In a hardware token, the initial timer value is set to a random value when the token is powered on. As yksoft is never "powered off", we pick a new random timer value (ponrand) whenever the use counter is incremented by one (i.e. when the session counter wraps).

We calculate time as (((time() - created) * 8) + ponrandom) % 0xffffff, where ponrandom is 28 bits of randomness, and 4bits of sub-second use counter.

time() and friends only have a resolution of seconds, and accessing the high resolution functions on various platforms is a pain.

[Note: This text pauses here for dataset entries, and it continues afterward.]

-- ==== Sys2Proof/Word.lean ====
section
/-! DEFINITION. The word types of the CI-416 (00_scope.md, "Conventions"): 32-bit words, 24-bit byte
addresses, four byte enables, and window numbers 0 to 15. -/

namespace Sys2Proof

/-- A word is four bytes. -/
abbrev Word := BitVec 32

/-- One byte lane of a word. -/
abbrev Byte := BitVec 8

/-- A byte address of the 16 MiB space. -/
abbrev Addr := BitVec 24

/-- Four byte enables, bit `i` for byte lane `i`. -/
abbrev Lanes := BitVec 4

/-- A window number, 0 to 15 (R1). -/
abbrev Win := Fin 16

end Sys2Proof
end

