-- ==== Sys2Proof/Safety.lean ====
section
/-! DEFINITION. The laws of the part, as predicates on states, and the words in which statements about commands
say what stays as it was. A claim that every step keeps the laws is about these predicates. -/

namespace Sys2Proof.Safety

open Sys2Proof Sys2Proof.Machine

/-! ## Laws of queues and memory -/

/-- Memory is in its canonical form. -/
def MemoryLaw (s : State) : Prop := s.mem.wf = true

/-- The Posted Write Queue holds at most 4 entries (R107). -/
def PwqLaw (s : State) : Prop := s.pp.pwq.length ≤ 4

/-- The Copy Queue never holds two jobs for one destination window (R77). -/
def CopyLaw (s : State) : Prop := (s.ce.jobs.map Job.dest).Nodup

/-- The dirty set holds no name twice (R155). -/
def DirtyLaw (s : State) : Prop := s.cba.dirty.Nodup

/-! ## The law of the P port -/

/-- The address of the P port's access next in order (R110): the head of the PWQ, or the read in the read slot. -/
def headAddr (s : State) : Option Addr :=
  match s.pp.pwq, s.pp.readSlot with
  | x :: _, _ => some x.addr
  | [], some r => some r.addr
  | [], none => none

/-- What the P port holds: only a read clears flags (R95, R158); a transaction granted to it is of its current access
(R111, R142); and the access that stays stalled at a FENCE (R140; log 39) stands at issue with RST released, at an address
of image memory outside the Control Block, FENCE of a window in use being set. -/
structure PortLaw (s : State) : Prop where
  clears  : ∀ c dir a be d r, s.pp.current = some c → PItem.plain dir a be d (some r) ∈ c.items → dir = .read
  granted : s.mp.grant.holder = some .p → s.pp.current ≠ none
  fenced  : ∀ w, s.pp.fenced = some w → s.lines.rst = false ∧ s.pp.current = none ∧ (s.win w).fence = true ∧
    (s.win w).inUse ≠ none ∧ ∃ a, headAddr s = some a ∧ a.toNat < s.memSize ∧ s.inCB a = false

/-! ## The third law: slots -/

/-- Every valid slot passes its own checks (R5). -/
def SlotsOk (s : State) : Prop := ∀ (w : Win) (n : SlotName) (d : Descriptor), (s.win w).slot n = some d → s.selfOk d = true

/-- Valid slots of different windows share no byte that R6 forbids. -/
def SlotsApart (s : State) : Prop :=
  ∀ (v w : Win) (m n : SlotName) (d e : Descriptor), v ≠ w → (s.win v).slot m = some d → (s.win w).slot n = some e →
    crossOk d e = true

/-- The third law (R6), with what carries it over a sampling of the straps: no slot is valid while RST is
asserted (R2). -/
structure SlotLaw (s : State) : Prop where
  ok    : SlotsOk s
  apart : SlotsApart s
  reset : s.lines.rst = true → ∀ (w : Win) (n : SlotName), (s.win w).slot n = none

To allow multiple token codes to be generated in the same second, we reserve one nibble in ponrandom and increment that each time yksoft is executed, and lastuse is equal to time().

When lastuse is no longer equal to time(), the sub-second use counter is reset to 0.

If the sub-second use counter reaches 7, we sleep for one second before generating the OTP.

Anatomy of a persistence file

The persistence file consists of key/value pairs separated by : , terminated by \n.

Keypairs

Name Format Length Description
public_id modhex 12 Public ID prepended to the OTP.
private_id hex 12 Private ID used to validate the OTP.
aes_key hex 32 Key used to encrypt the Private ID and other fields.
counter uint15 Usage counter used to track power on events and session counter wraps.
session uint8 How many OTPs we've generated since counter was last incremented.
created time_t Unix timestamp indicating when the token was initialised.
lastuse time_t Unix timestamp indicating when the token was last used.
ponrand uint32 Random number chosen the last time counter was incremented.

If any of these keys are not found in the persistence file, their value will be treated as 0.